The big concern of those who are thing these things seriously is that if there is a second peak and if you look in the Financial Times yo will see that the downward slope of the occurrence of the disease has changed direction. We don’t know how thing will pan out, but such a high profile failure could be extremely costly. If there has to be, God forbid, a second lockdown even locally, or if a large proportion of the population are incommoded by tracing, it could become very difficult. I believe that the satisfaction rate with the Government is less than 50%. It is not an election in 4 years time where the danger to the government lies, but in the anger of the ordinary people.

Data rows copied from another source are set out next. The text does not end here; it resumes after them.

-- ==== Sys2Proof/Syntax.lean ====
section
/-! DEFINITION. The instructions: one constructor per row of spec/opcode_table.json, with the operands of `30_encoding.md`
R97 at the width the command word gives them, and the two bus frames of R91 and R92. -/

namespace Sys2Proof

/-- The 15 operations of `30_encoding.md` R96 in the table's order, then the two frame patterns of the table. -/
inductive Instr where
  /-- RDREG: read a device register (`40_transport.md` R125) -/
  | rdreg (a : RegAddr)
  /-- WRREG: write a device register (`40_transport.md` R128) -/
  | wrreg (a : RegAddr) (v : Payload)
  /-- SELCH: select the input channel (`41_channel_primitives.md` R141) -/
  | selch (sel : BitVec 5)
  /-- START: start a conversion at a given rate (`41_channel_primitives.md` R145) -/
  | start (r : BitVec 8)
  /-- STOP: stop the conversion (`41_channel_primitives.md` R146) -/
  | stop
  /-- WAITRDY: wait for the end of the conversion (`41_channel_primitives.md` R150) -/
  | waitrdy
  /-- RDVOLT: read the data register and convert to volts (`41_channel_primitives.md` R158) -/
  | rdvolt
  /-- ACQ1: acquire one sample of one channel (`42_acquisition.md` R171) -/
  | acq1 (sel : BitVec 5)
  /-- ACQAVG: acquire `n` samples of one channel and average them (`42_acquisition.md` R175) -/
  | acqavg (sel : BitVec 5) (n : BitVec 16)
  /-- RDALL: one sample of each differential channel (`42_acquisition.md` R183) -/
  | rdall
  /-- RDALLAVG: average `n` samples of each differential channel (`42_acquisition.md` R188) -/
  | rdallavg (n : BitVec 16)
  /-- SETMODE: set the device's conversion mode (`43_config_system.md` R201) -/
  | setmode (m : BitVec 8)
  /-- SETRATE: set the data rate of later acquisitions (`43_config_system.md` R205) -/
  | setrate (r : BitVec 8)
  /-- CHKCOM: check the device's identity (`43_config_system.md` R209) -/
  | chkcom
  /-- RESET: the device reset this hardware does not have (`43_config_system.md` R212) -/
  | reset
  /-- FRAME.RD: the read frame `MemRead(a, 4)` (`40_transport.md` R122) -/
  | frameRd (a : RegAddr)
  /-- FRAME.WR: the write frame `MemWrite(a, 3, v)` (`40_transport.md` R126) -/
  | frameWr (a : RegAddr) (v : Payload)
deriving DecidableEq, Repr

/-- The operand formats of `30_encoding.md` R97. -/
inductive Format where
  | N
  | A
  | W
  | C
  | CN
  | K
  | R
  | M
deriving DecidableEq, Repr

/-- Why a command word or a frame is refused, in the order of `30_encoding.md` R108; every one has the same effect
(`60_exceptions.md` R228). -/
inductive Reject where
  /-- the opcode is not in the table (R100) -/
  | unknownOpcode
  /-- a reserved bit of the format is 1 (R99 a) -/
  | reservedBits
  /-- format C or CN with `s ≥ 18` (R99 b) -/
  | selectorRange
  /-- format CN or K with `n = 0` (R99 c) -/
  | zeroCount
  /-- format R with `r ≥ 16` (R99 d) -/
  | rateRange
  /-- format M with `m ≥ 3` (R99 e) -/
  | modeRange
  /-- bytes that are neither frame pattern of the opcode table (R91, R92) -/
  | notAFrame
deriving DecidableEq, Repr

/-- What is presented to the block: a command word at the command port, or the transmitted bytes of a bus frame, first
byte first. The two encodings of `30_encoding.md` R90 are independent and share number values (log 9). -/
inductive Encoded where
  | command (w : CommandWord)
  | frame (bytes : List Byte)
deriving DecidableEq, Repr

end Sys2Proof
end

No the Bishops were right it was Cummings and those ho support him who are wrong with their special pleading and exceptionalism. Giles Fraser is merely doing a bit of special pleading and seeking to get the Unheard fires up against the bishops. The kind of mob he deprecates.

Go Away Please
Go Away Please
3 years ago
Reply to  Edward Andrews

You should read some Girard. It’s very deep, very enlightening. You might learn something and look at things anew.

pauline.k
pauline.k
3 years ago
Reply to  Edward Andrews

Why don’t you condemn Emily Maitlis?

Alan Healy
Alan Healy
3 years ago
Reply to  Edward Andrews

Calderwood went on two pleasure trips , the first of which she was forgiven . She also held a public office , whereas Cummings , as a civil servant , does not .

T J Putnam
TP
T J Putnam
3 years ago

Way off beam. The Bishops have not spoken up on a matter of politics, but matters of corruption on the one hand and public safety on the other. They are not populists just because the concerns they have articulated are shared by most other people, in fact it’s the author whose language is populist when he assimilates them to public safety officers ( one of those elites supposedly always telling the people what not to do…) The implication that Crusader Cummings is closer to Christ than these Bishops may amuse some, including DC himself, but others will see it as a clear indication of where Vote Leave psychology gets you, i.e. tied in knots.

pauline.k
PK
pauline.k
3 years ago
Reply to  T J Putnam

Why must you bring Vote Leave into everything? You’re flogging a horse that died in the December General Election.

D.C.S Turner
D.C.S Turner
3 years ago

There are 26 bishops in the House of Lords. They are part of the formal legislative apparatus. Why on earth should they not express an opinion on matters of public concern? As for your risible invocation of Rene Girard to interpret the widespread condemnation of Dominic Cummings: it is Cummings himself who draws attention to himself as an exceptional figure, and unlike the scapegoat in Girard’s theory, he serves to divide the community not unite it. Oh and by the way, the real outrage here is that an unelected advisor was allowed to make a personal statement from the official residence of the prime minister. In allowing it Boris Johnson corrupted the highest political office in the country.

Go Away Please
Go Away Please
3 years ago
Reply to  D.C.S Turner

The way I read Girard is that when the community unites it unites in condemning the scapegoat who is then either sacrificed or sent outside of the community to oblivion.
The way I read what Christ says is that we should not be so quick to condemn. We should seek to understand (for example, a man concerned about the welfare of his young child) and as I’m sure Girard would have said Christ would have sought to forgive.

pauline.k
pauline.k
3 years ago
Reply to  D.C.S Turner

Come down off your high horse Mr Turner, with your faux outrage.

Mark Corby
Mark Corby
3 years ago
Reply to  D.C.S Turner

Hold on, aren’t you going ‘over the top’ a bit on all this?
This a trivial matter that has been hyped out of all proportion, to indulge a media frenzy of self riotous indignation.The Bishops should and could have remained silent.
However their conceit has bought yet more odium onto the CoE at a time when it’s fortune could not be lower.
Having been a communicant member of the CoE for more than sixty years, I am appalled at its response to this whole affair.
I very much doubt if Christ would be applauding the Bishops, or have I missed something?